Облокотился он тогда, помнится, о дверцу, подумал, подумал и согласился, забыв о пиве. Про Кланьку все соображал, к чему, считал, домой торопиться, если ты там постылый, ненужный, чужой.
Завел машину, выехал, а у самой станции выскочил под колесо ребятенок, вихрастый такой, белобрысый, на Шурика смахивал. Рульнул тогда Николай резко, но не рассчитал, улица узка была, наехал на человека. Пожилой был мужчина, в парусиновых штанах, с потрепанным портфельчиком, много лет, видать, носил.
Николай ручной тормоз выжал, на руль голову склонил и ничего больше не видел. Как «скорая» мужчину того увезла, как толпа собралась, как милиция приехала. Мальчонка сгинул, словно в тартарары провалился, ладно еще нашлись двое прохожих, дали показания, что рулил он для спасения ребенка, а то бы еще хуже было.
Да уж куда хуже, мужчина с портфельчиком в больнице помер, портфельчик этот и парусиновые неновые штаны до сих пор ему видятся, — а милиция признала, что шофер был выпивши, — провели обследование и бутылку под сиденьем нашли.

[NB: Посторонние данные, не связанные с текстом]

-- ==== Sys2Proof/Machine/Dispatch.lean ====
section
/-! DEFINITION. The dispatch: one arm per command, each one direct call of the command's meaning. -/
namespace Sys2Proof.Machine
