-- ==== Sys2Proof/Machine/Idle.lean ====
section
/-! DEFINITION. What the block does when no command waits: one tick of the time base, and the work that carries on by itself (R180, R287, R324, R337, R343, R354, R381, R434, R443). -/
namespace Sys2Proof.Machine

/-- An idle step. The command table has no row for a tick of the clock, so a step on an empty queue is one: the time counter advances once,
open collectives, mirrors, accepted messages and waiting repairs go on, connections of a blanket that have closed are reset, key changes that
have waited for a second are answered, and a move to END_OF_LIFE that waited for a sag is programmed. Without VAON nothing happens, and after a lost
heartbeat the counter stands (R464). [DESIGN CHOICE, log 6; DESIGN CHOICE, log 30] -/
def State.idle (s : State) : State :=
  if !s.boot.vaon then s
  else
    let s := if s.glb.stop = 2 then s else s.advance
    let s := (s.coll.mirrors.map (·.1)).foldl State.mirrorOn s.collAll
    s.connKickAll.brSettle.settleConns.lateChanges.settleEol

end Sys2Proof.Machine
end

Про суд Николай вспомнить ничего толком не мог, понял только, что помогли ему те двое прохожих, да еще хорошо помнил Кланьку: она, сидя в зале, ревела как корова и казала ему кулак.
Но и это мог утишить Николай Симонов, мог спрятать, забыть, — то же, что случилось дальше, забывать было бы позором.
В заключении работал как дьявол, пять лет ему скостили до трех, а то, что Кланька наделала, скостить никто не мог.
Сперва он писал ей краткие, кургузые, нескладные письма, и она отвечала — костерила его, корила, что подвел, оставил одну, — но отвечала. Потом письма ее стали приходить реже, а затем, как раз к Новому году, в подарочек — ничего себе, — пришло враз два конверта: одно от нее, обыкновенное, как всегда, второе от каких-то добрых людей, неподписанное, и в этом втором сообщалось сердечно, что Кланька — потаскуха, связалась с мастером такого-то завода, моложе даже ее, а у него жена и дети.
Николай поверил письму этому, поверил сразу, без сомнений и скидок на то, что оно неподписанное, и затрясся плечами — первый раз заплакал во взрослом возрасте.
Мужики, жившие с ним, — а разный, надо сказать, был народец, умолкли, подставили стакан денатурата, добытый каким-то хитрым образом, но пить Николай не стал, потому как понимал — такое не запьешь, не успокоишь.
Кланька продолжала писать, он складывал ее письма в мешок, но она настигала своими письмами, видно поняв, что он все знает, настигала через милицию, что ли? — и здесь, в тайге, в партии, куда он устроился, уйдя от тех парней из общежития.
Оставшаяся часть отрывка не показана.